> _THE PROBLEM_:
Word for word, retype the first line of the records and every following line through the one containing "1 ≤ (b :: (l ++ [imm])).length".

(Saved entries)
++++++++++++++++++++

-- ==== Sys2Proof/Laws/PerInstr.lean ====
section
/-! SUPPORT. The per-instruction family of LAWS.json: an encoding is one to six bytes long (spec/30_encoding.md R70). -/
namespace Sys2Proof.Laws

/-- A word operand takes two bytes. -/
theorem encWord_length (w : Word) : (encWord w).length = 2 := rfl

/-- A memory operand takes one to three bytes. -/
theorem encMem_length (m : MemOp) (reg : BitVec 3) : 1 ≤ (encMem m reg).length ∧ (encMem m reg).length ≤ 3 := by
  rcases m with _ | ⟨b, _ | _ | _⟩ <;> simp [encMem, encWord]

/-- An 8-bit r/m operand takes one to three bytes. -/
theorem encEb_length (e : Eb) (reg : BitVec 3) : 1 ≤ (encEb e reg).length ∧ (encEb e reg).length ≤ 3 := by
  cases e with
  | reg r => simp [encEb]
  | mem m => exact encMem_length m reg

/-- A 16-bit r/m operand takes one to three bytes. -/
theorem encEv_length (e : Ev) (reg : BitVec 3) : 1 ≤ (encEv e reg).length ∧ (encEv e reg).length ≤ 3 := by
  cases e with
  | reg r => simp [encEv]
  | mem m => exact encMem_length m reg

/-- A first byte before an operand. -/
theorem one_more {l : List Byte} {b : Byte} (h : 1 ≤ l.length ∧ l.length ≤ 3) :
    1 ≤ (b :: l).length ∧ (b :: l).length ≤ 6 := by simp; omega

/-- A first byte before an operand and an immediate byte. -/
theorem one_more_imm8 {l : List Byte} {b : Byte} (h : 1 ≤ l.length ∧ l.length ≤ 3) (imm : Byte) :
    1 ≤ (b :: (l ++ [imm])).length ∧ (b :: (l ++ [imm])).length ≤ 6 := by simp; omega

/-- A first byte before an operand and an immediate word. -/
theorem one_more_imm16 {l : List Byte} {b : Byte} (h : 1 ≤ l.length ∧ l.length ≤ 3) (imm : Word) :
    1 ≤ (b :: (l ++ encWord imm)).length ∧ (b :: (l ++ encWord imm)).length ≤ 6 := by simp [encWord]; omega

/-- The encoding of an instruction is one to six bytes long (R70). -/
def EncodeLength.Statement (i : Instr) : Prop := 1 ≤ (encode i).length ∧ (encode i).length ≤ 6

++++++++++++++++++++

> _EXERCISE SOLUTION_:
-- ==== Sys2Proof/Laws/PerInstr.lean ====
section
/-! SUPPORT. The per-instruction family of LAWS.json: an encoding is one to six bytes long (spec/30_encoding.md R70). -/
namespace Sys2Proof.Laws

/-- A word operand takes two bytes. -/
theorem encWord_length (w : Word) : (encWord w).length = 2 := rfl

/-- A memory operand takes one to three bytes. -/
theorem encMem_length (m : MemOp) (reg : BitVec 3) : 1 ≤ (encMem m reg).length ∧ (encMem m reg).length ≤ 3 := by
  rcases m with _ | ⟨b, _ | _ | _⟩ <;> simp [encMem, encWord]

/-- An 8-bit r/m operand takes one to three bytes. -/
theorem encEb_length (e : Eb) (reg : BitVec 3) : 1 ≤ (encEb e reg).length ∧ (encEb e reg).length ≤ 3 := by
  cases e with
  | reg r => simp [encEb]
  | mem m => exact encMem_length m reg

/-- A 16-bit r/m operand takes one to three bytes. -/
theorem encEv_length (e : Ev) (reg : BitVec 3) : 1 ≤ (encEv e reg).length ∧ (encEv e reg).length ≤ 3 := by
  cases e with
  | reg r => simp [encEv]
  | mem m => exact encMem_length m reg

/-- A first byte before an operand. -/
theorem one_more {l : List Byte} {b : Byte} (h : 1 ≤ l.length ∧ l.length ≤ 3) :
    1 ≤ (b :: l).length ∧ (b :: l).length ≤ 6 := by simp; omega

/-- A first byte before an operand and an immediate byte. -/
theorem one_more_imm8 {l : List Byte} {b : Byte} (h : 1 ≤ l.length ∧ l.length ≤ 3) (imm : Byte) :
    1 ≤ (b :: (l ++ [imm])).length ∧ (b :: (l ++ [imm])).length ≤ 6 := by simp; omega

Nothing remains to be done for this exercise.